**WHAT THE TASK ASKS**
Find "refine ⟨by decide, by" and "false [] j hj).2.2⟩" in the records below. Copy the lines holding them and every line between, exactly, and no others.

**MATERIAL FOR THE TASK**
· · · · ·

-- ==== Sys2Proof/Tests/Slice0.lean ====
section
/-! SUPPORT. Tests of one step each, with expected results from spec/95_test_vectors.md (the vector is named), decodings of words written out from spec/30_encoding.md, and for every obligation with hypotheses a state that meets them. -/

namespace Sys2Proof.Tests

open Sys2Proof.Machine

/-! ### Helpers -/

/-- A machine with one word loaded at 0x200, PC there, everything else as after power-on. -/
def loaded (w : Nat) : State := State.reset.withFetchWord 16 w

/-- The same with some V registers set. -/
def loadedV (w : Nat) (vs : List (Reg × Byte)) : State :=
  vs.foldl (fun s p => s.setV p.1 p.2) (loaded w)

/-- One field of the state a step leaves. -/
def after {α : Type} (s : State) (f : State → α) : Option α := (settled (step s)).map f

/-- The error a step ends in. -/
def errorOf : Host.Outcome State Fault Refusal → Option ErrorKind
  | .fault (.romNotLoaded _) => some .romNotLoaded
  | .fault (.invalidOpcode _) => some .invalidOpcode
  | .fault (.stackOverflow _) => some .stackOverflow
  | .fault (.stackUnderflow _) => some .stackUnderflow
  | .next _ | .refused _ => none

/-! ### Well-formedness -/

theorem test_wf_refuses_a_row_count_of_sixteen : (Instr.drw 0 0 16).wf = false := by decide

theorem test_wf_accepts_a_row_count_of_fifteen : (Instr.drw 15 15 15).wf = true := by decide

/-! ### Decoding: words written out from R92 and R95 -/

theorem test_decode_family_0 :
    decode 0b0000000000000000#16 = .ok .nop ∧ decode 0b0000000011100000#16 = .ok .cls ∧
    decode 0b0000000011101110#16 = .ok .ret := by decide

theorem test_decode_families_1_2_A_B :
    decode 0b0001101010111100#16 = .ok (.jp 0xABC) ∧ decode 0b0010101010111100#16 = .ok (.call 0xABC) ∧
    decode 0b1010001011110000#16 = .ok (.ldI 0x2F0) ∧
    decode 0b1011111111111111#16 = .ok (.jpV0 0xFFF) := by decide

theorem test_decode_families_3_4_6_7_C :
    decode 0b0011000101000010#16 = .ok (.seImm 1 0x42) ∧
    decode 0b0100000101000010#16 = .ok (.sneImm 1 0x42) ∧
    decode 0b0110101000111100#16 = .ok (.ldImm 10 0x3C) ∧
    decode 0b0111001100000010#16 = .ok (.addImm 3 0x02) ∧
    decode 0b1100000100001111#16 = .ok (.rnd 1 0x0F) := by decide

theorem test_decode_families_5_9 :
    decode 0b0101000100100000#16 = .ok (.seReg 1 2) ∧ decode 0b1001000100100000#16 = .ok (.sneReg 1 2) ∧
    decode 0x5121#16 = .error (.invalidOpcode 0x5121) ∧
    decode 0x9121#16 = .error (.invalidOpcode 0x9121) := by decide

theorem test_decode_family_8 :
    decode 0b1000000100100000#16 = .ok (.ldReg 1 2) ∧ decode 0b1000000100100001#16 = .ok (.orReg 1 2) ∧
    decode 0b1000000100100010#16 = .ok (.andReg 1 2) ∧ decode 0b1000000100100011#16 = .ok (.xorReg 1 2) ∧
    decode 0b1000000100100100#16 = .ok (.addReg 1 2) ∧ decode 0b1000000100100101#16 = .ok (.subReg 1 2) ∧
    decode 0b1000000100100110#16 = .ok (.shrReg 1 2) ∧ decode 0b1000000100100111#16 = .ok (.subnReg 1 2) ∧
    decode 0b1000000100101110#16 = .ok (.shlReg 1 2) := by decide

theorem test_decode_families_D_E :
    decode 0b1101000000010101#16 = .ok (.drw 0 1 5) ∧ decode 0b1110001010011110#16 = .ok (.skp 2) ∧
    decode 0b1110001010100001#16 = .ok (.sknp 2) := by decide

theorem test_decode_family_F :
    decode 0b1111010100000111#16 = .ok (.ldVDt 5) ∧ decode 0b1111001100001010#16 = .ok (.ldVKey 3) ∧
    decode 0b1111010100010101#16 = .ok (.ldDtV 5) ∧ decode 0b1111010100011000#16 = .ok (.ldStV 5) ∧
    decode 0b1111001000011110#16 = .ok (.addI 2) ∧ decode 0b1111010000101001#16 = .ok (.ldFont 4) ∧
    decode 0b1111000000110011#16 = .ok (.ldBcd 0) := by decide

theorem test_decode_family_F_ranges :
    decode 0b1111000101010101#16 = .ok (.storeRegs 1) ∧ decode 0b1111001001100101#16 = .ok (.loadRegs 2) ∧
    decode 0b1111001001110101#16 = .ok (.saveFlags 2) ∧
    decode 0b1111111110000101#16 = .ok (.restoreFlags 15) := by decide

/-- The invalid words of vector 2.10. -/
theorem test_invalid_words :
    [0x0001, 0x00E1, 0x00FF, 0x00FD, 0x0100, 0x01E0, 0x0FEE, 0x5121, 0x512F, 0x8128, 0x812F, 0x9001, 0xE000,
      0xE19F, 0xE1A2, 0xF000, 0xF10B, 0xF130, 0xF156, 0xF1FF].all
        (fun w => (decodeTableWord 16 w).isNone) = true := by decide

/-! ### The step -/

/-- S1. -/
theorem test_step_without_rom :
    errorOf (step State.reset) = some .romNotLoaded ∧ after State.reset (·.pc) = some 0x200 := by decide

/-- S2. -/
theorem test_empty_rom_halts : after (State.reset.loadRom []) (·.reply) = some .halt := by decide

/-- E4: no second fetch, no tick. -/
theorem test_self_jump_halts :
    after (State.reset.loadRom [0x12, 0x00]) (fun t => (t.reply, t.pc, t.tickCounter)) =
      some (.halt, 0x202, 0) := by decide

/-- S7: `BNNN` to itself is not guarded. -/
theorem test_indirect_self_jump_runs :
    after (loaded 0xB200) (fun t => (t.reply, t.pc, t.tickCounter)) = some (.executed 0xB200, 0x200, 1) := by
  decide

/-- S14: fetch at 0xFFFE reads cells 0xFFE and 0xFFF, and PC wraps. -/
theorem test_fetch_wraps :
    after { State.reset with romLoaded := true, romSize := 0x10000, pc := 0xFFFE }
      (fun t => (t.reply, t.pc)) = some (.executed 0x0000, 0x0000) := by decide

/-- Vector 2.10: PC past the word, no tick. -/
theorem test_invalid_word_faults :
    errorOf (step (loaded 0x8128)) = some .invalidOpcode ∧
    after (loaded 0x8128) (fun t => (t.pc, t.tickCounter)) = some (0x202, 0) := by decide

/-- S8 and S9. -/
theorem test_tick_on_the_sixth_count :
    after { loaded 0x0000 with tickCounter := 5, dt := 1, st := 3 } (fun t => (t.dt, t.st, t.tickCounter)) =
      some (0, 2, 0) ∧
    after { loaded 0x0000 with tickCounter := 5 } (fun t => (t.dt, t.st, t.tickCounter)) =
      some (0, 0, 6) := by decide

/-! ### Control flow -/

/-- F1. -/
theorem test_nop : after (loaded 0x0000) (fun t => (t.pc, t.tickCounter, t.getV regF)) =
    some (0x202, 1, 0) := by decide

/-- F4, little: 34 12 in the slot is 0x1234. -/
theorem test_ret_little :
    after { (loaded 0x00EE).writeBytes 0xEA0 [0x34, 0x12] with sp := 1 } (fun t => (t.sp, t.pc)) =
      some (0, 0x1234) := by decide

/-- F2. -/
theorem test_ret_on_an_empty_stack :
    errorOf (step (loaded 0x00EE)) = some .stackUnderflow ∧
    after (loaded 0x00EE) (fun t => (t.pc, t.sp, t.tickCounter)) = some (0x202, 0, 0) := by decide

/-- F9. -/
theorem test_jp_to_an_odd_address : after (loaded 0x1201) (·.pc) = some 0x201 := by decide

/-- F5: slot 47 is the bytes 0xEFE and 0xEFF. -/
theorem test_call_into_the_last_slot :
    after { loaded 0x2ABC with sp := 47 } (fun t => (t.sp, t.pc, t.readByte 0xEFE, t.readByte 0xEFF)) =
      some (48, 0xABC, 0x02, 0x02) := by decide

/-- F6: nothing is written. -/
theorem test_call_on_a_full_stack :
    errorOf (step { loaded 0x2ABC with sp := 48 }) = some .stackOverflow ∧
    after { loaded 0x2ABC with sp := 48 } (fun t => (t.sp, t.pc, t.readByte 0xF00)) =
      some (48, 0x202, 0) := by decide

/-- F7: not reduced to 12 bits. -/
theorem test_jpV0_beyond_12_bits : after (loadedV 0xBFFF [(0, 0xFF)]) (·.pc) = some 0x10FE := by decide

/-! ### Skips and the keypad -/

/-- K1 and K2. -/
theorem test_seImm :
    after (loadedV 0x3142 [(1, 0x42)]) (·.pc) = some 0x204 ∧
    after (loadedV 0x3143 [(1, 0x42)]) (·.pc) = some 0x202 := by decide

/-- K3 and K4. -/
theorem test_sneImm :
    after (loadedV 0x4142 [(1, 0x42)]) (·.pc) = some 0x202 ∧
    after (loadedV 0x4143 [(1, 0x42)]) (·.pc) = some 0x204 := by decide

/-- K5 and K6. -/
theorem test_seReg :
    after (loadedV 0x5120 [(1, 7), (2, 7)]) (·.pc) = some 0x204 ∧
    after (loadedV 0x5120 [(1, 7), (2, 8)]) (·.pc) = some 0x202 := by decide

/-- K8 and K9. -/
theorem test_sneReg :
    after (loadedV 0x9120 [(1, 7), (2, 8)]) (·.pc) = some 0x204 ∧
    after (loaded 0x9110) (·.pc) = some 0x202 := by decide

/-- P2k and P5k: the key is the value modulo 16. -/
theorem test_skp :
    after (loadedV 0xE29E [(2, 5)]) (·.pc) = some 0x202 ∧
    after ((loadedV 0xE29E [(2, 0x15)]).setKey 5 true) (·.pc) = some 0x204 := by decide

/-- P3k and P4k. -/
theorem test_sknp :
    after (loadedV 0xE2A1 [(2, 5)]) (·.pc) = some 0x204 ∧
    after ((loadedV 0xE2A1 [(2, 5)]).setKey 5 true) (·.pc) = some 0x202 := by decide

/-- P7k: the value is 1, not the key. -/
theorem test_ldVKey_pressed :
    after ((loadedV 0xF30A [(3, 0x77)]).setKey 7 true) (fun t => (t.getV 3, t.pc)) = some (1, 0x202) := by
  decide

/-- P6k: the wait ticks. -/
theorem test_ldVKey_waits :
    after (loadedV 0xF30A [(3, 0x77)]) (fun t => (t.getV 3, t.pc, t.tickCounter)) =
      some (0x77, 0x200, 1) := by decide

/-! ### Immediate and random -/

/-- I2. -/
theorem test_ldImm_into_VF : after (loadedV 0x6F00 [(15, 7)]) (·.getV regF) = some 0 := by decide

/-- I3: no carry is reported. -/
theorem test_addImm_wraps :
    after (loadedV 0x7302 [(3, 0xFF)]) (fun t => (t.getV 3, t.getV regF)) = some (0x01, 0) := by decide

/-- I7: whatever the draw. -/
theorem test_rnd_masks_everything (s : State) :
    (settled (exec (.rnd 1 0x00) s)).map (·.getV 1) = some 0 := by
  simp [exec, execRnd, settled, State.getV, State.setV]

/-! ### Arithmetic and logic -/

/-- A1. -/
theorem test_ldReg :
    after (loadedV 0x8120 [(2, 0x3C), (15, 9)]) (fun t => (t.getV 1, t.getV regF)) = some (0x3C, 9) := by decide
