-- ==== Sys2Proof/Syntax.lean ====
section
/-! DEFINITION. The operations of the block, one constructor for each row of spec/opcode_table.json
(30_encoding.md R67). No operation carries an operand or an immediate (R70): the bits of a decode word that do not
select the operation do not matter (R64; log 5). -/

namespace Sys2Proof

/-- The twenty operations (R67), in the table's order. -/
inductive Instr where
  /-- `RESET` (70_reset_and_hazards.md R140). -/
  | reset
  /-- `MS.DIV` (43_timebase.md R110). -/
  | msDiv
  /-- `MS.WRAP` (R111). -/
  | msWrap
  /-- `CNT.HOLD` (R112). -/
  | cntHold
  /-- `CNT.INC` (R113). -/
  | cntInc
  /-- `IDLE.HOLD` (40_trigger.md R80). -/
  | idleHold
  /-- `IDLE.START` (R81). -/
  | idleStart
  /-- `TRIG.LOW` (R82). -/
  | trigLow
  /-- `TRIG.HIGH` (R83). -/
  | trigHigh
  /-- `TRIG.END` (R84). -/
  | trigEnd
  /-- `RISE.POLL` (41_echo_wait.md R90). -/
  | risePoll
  /-- `RISE.EDGE` (R91). -/
  | riseEdge
  /-- `RISE.TIMEOUT` (R92). -/
  | riseTimeout
  /-- `TIMING.ARM` (R93). -/
  | timingArm
  /-- `FALL.POLL` (R94). -/
  | fallPoll
  /-- `FALL.EDGE` (R95). -/
  | fallEdge
  /-- `FALL.TIMEOUT` (R96). -/
  | fallTimeout
  /-- `RES.HOLD` (42_convert_resolve.md R104). -/
  | resHold
  /-- `RES.START` (R105). -/
  | resStart
  /-- `BAD.RECOVER` (R106). -/
  | badRecover
deriving DecidableEq, Repr

end Sys2Proof
end

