/-- The two samples differ in `echo`; a state of each of the four codes. -/
theorem test_witness_EchoIsIgnoredOutsideTheWaits :
    (∀ c ∈ [(0 : StCode), 1, 3, 5],
      sameRegisters (presented { State.reset with st := c } 0b000) (presented { State.reset with st := c } 0b001) ∧
      (c = 0 ∨ c = 1 ∨ c = 3 ∨ c = 5) ∧
      (presented { State.reset with st := c } 0b000).rstAt 0 = (presented { State.reset with st := c } 0b001).rstAt 0 ∧
      (presented { State.reset with st := c } 0b000).startAt 0 = (presented { State.reset with st := c } 0b001).startAt 0) ∧
    (presented (riseWait 999) 1).st = 2 ∧ (presented (riseWait 999) 1).rstAt 0 = false ∧
    (presented (riseWait 999) 1).echoAt 0 = true := by decide

/-- A start sampled for one tick and then never again: the cycle runs, and no start is accepted after it. -/
theorem test_witness_TriggerTimeline :
    (withLines validResult [⟨1, 2⟩, ⟨99, 0⟩]).acceptsStart ∧
    (∀ j, j ≤ 12 → (withLines validResult [⟨1, 2⟩, ⟨99, 0⟩]).rstAt j = false) ∧ 13 ≤ 50 ∧
    (∃ t, runTicks 50 (withLines validResult [⟨1, 2⟩, ⟨99, 0⟩]) = .next t) ∧
    ∀ (j : Nat) (u : State), 13 ≤ j → j + 2 < 50 → runTicks j (withLines validResult [⟨1, 2⟩, ⟨99, 0⟩]) = .next u →
      ¬ u.acceptsStart := by
  have later : ∀ j, j < 99 → _ := fun j hj => second_line_bits validResult 1 99 true false false false [] j hj
  refine ⟨⟨Or.inr rfl, by decide, by decide⟩, fun j hj => ?_, by decide, runTicks_next _ _, fun j u h1 h2 h hacc => ?_⟩
  · cases j with
    | zero => decide
    | succ j => rw [Nat.add_comm]; exact (later j (by omega)).1
  · have e : u.startAt 0 = (withLines validResult [⟨1, 2⟩, ⟨99, 0⟩]).startAt (1 + (j - 1)) := by
      unfold State.startAt; rw [inputAt_runTicks h]; congr 2; omega
    have h0 := (later (j - 1) (by omega)).2.1
    have h1 := hacc.2.1
    rw [e] at h1
    exact absurd (h0.symm.trans h1) (by decide)

/-- The boundary phases 0 and 999; the edge at the very tick of the timeout. -/
theorem test_witness_WaitsLastExactlyToTheirDeadline :
    (0 ≤ 999 ∧ 999 ≤ 999) ∧
    ((latched 0).st = 2 ∧ (latched 0).t0 = (latched 0).msNow ∧ (latched 0).msDiv.toNat ≤ 999 ∧ (latched 0).run = false ∧
      (latched 999).msDiv.toNat ≤ 999 ∧ firstWrap (latched 0).msDiv.toNat + 30000 = 31000) ∧
    (∀ j, j < 31000 → (withLines (latched 0) [⟨31000, 0⟩]).rstAt j = false ∧
      (withLines (latched 0) [⟨31000, 0⟩]).echoAt j = false) ∧
    ((∀ j, j < 30999 → (withLines (latched 0) [⟨30999, 0⟩, ⟨1, 1⟩]).echoAt j = false) ∧
      (withLines (latched 0) [⟨30999, 0⟩, ⟨1, 1⟩]).rstAt 30999 = false ∧
      (withLines (latched 0) [⟨30999, 0⟩, ⟨1, 1⟩]).echoAt 30999 = true) ∧
    (let s : State := { State.reset with st := 4, run := true, cnt := 1, msDiv := 0 };
      (s.st = 4 ∧ s.t0 = s.msNow ∧ s.msDiv.toNat ≤ 999 ∧ s.run = true ∧ s.cnt = 1) ∧
      (∀ j, j < 31000 → (withLines s [⟨31000, 1⟩]).rstAt j = false ∧ (withLines s [⟨31000, 1⟩]).echoAt j = true) ∧
      (∀ j, j < 30999 → (withLines s [⟨30999, 1⟩, ⟨1, 0⟩]).echoAt j = true) ∧
      (withLines s [⟨30999, 1⟩, ⟨1, 0⟩]).rstAt 30999 = false ∧ (withLines s [⟨30999, 1⟩, ⟨1, 0⟩]).echoAt 30999 = false) := by
  refine ⟨by decide, by decide, fun j hj => ?_, ⟨fun j hj => ?_, ?_, ?_⟩, by decide, fun j hj => ?_, fun j hj => ?_, ?_, ?_⟩
  · exact ⟨(line_bits _ 31000 false false [] j hj).1, (line_bits _ 31000 false false [] j hj).2.2⟩
  · exact (line_bits _ 30999 false false [⟨1, 1⟩] j hj).2.2
  · exact (second_line_bits _ 30999 1 false false false true [] 0 (by decide)).1
  · exact (second_line_bits _ 30999 1 false false false true [] 0 (by decide)).2.2
  · exact ⟨(line_bits _ 31000 false true [] j hj).1, (line_bits _ 31000 false true [] j hj).2.2⟩
  · exact (line_bits _ 30999 false true [⟨1, 0⟩] j hj).2.2
  · exact (second_line_bits _ 30999 1 false true false false [] 0 (by decide)).1
  · exact (second_line_bits _ 30999 1 false true false false [] 0 (by decide)).2.2

/-- After a rising edge at phase 0 the two ticks leave the divider at 2, so the last fall tick that counts is 30999. -/
theorem latched_two_ticks :
    firstWrap (tickAfter (tickAfter (withLines (latched 0) [⟨30999, 1⟩, ⟨1, 0⟩]))).msDiv.toNat + 30001 = 30999 := by decide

· · · · ·

**RESULT FOR THIS EXERCISE**
  refine ⟨by decide, by decide, fun j hj => ?_, ⟨fun j hj => ?_, ?_, ?_⟩, by decide, fun j hj => ?_, fun j hj => ?_, ?_, ?_⟩
  · exact ⟨(line_bits _ 31000 false false [] j hj).1, (line_bits _ 31000 false false [] j hj).2.2⟩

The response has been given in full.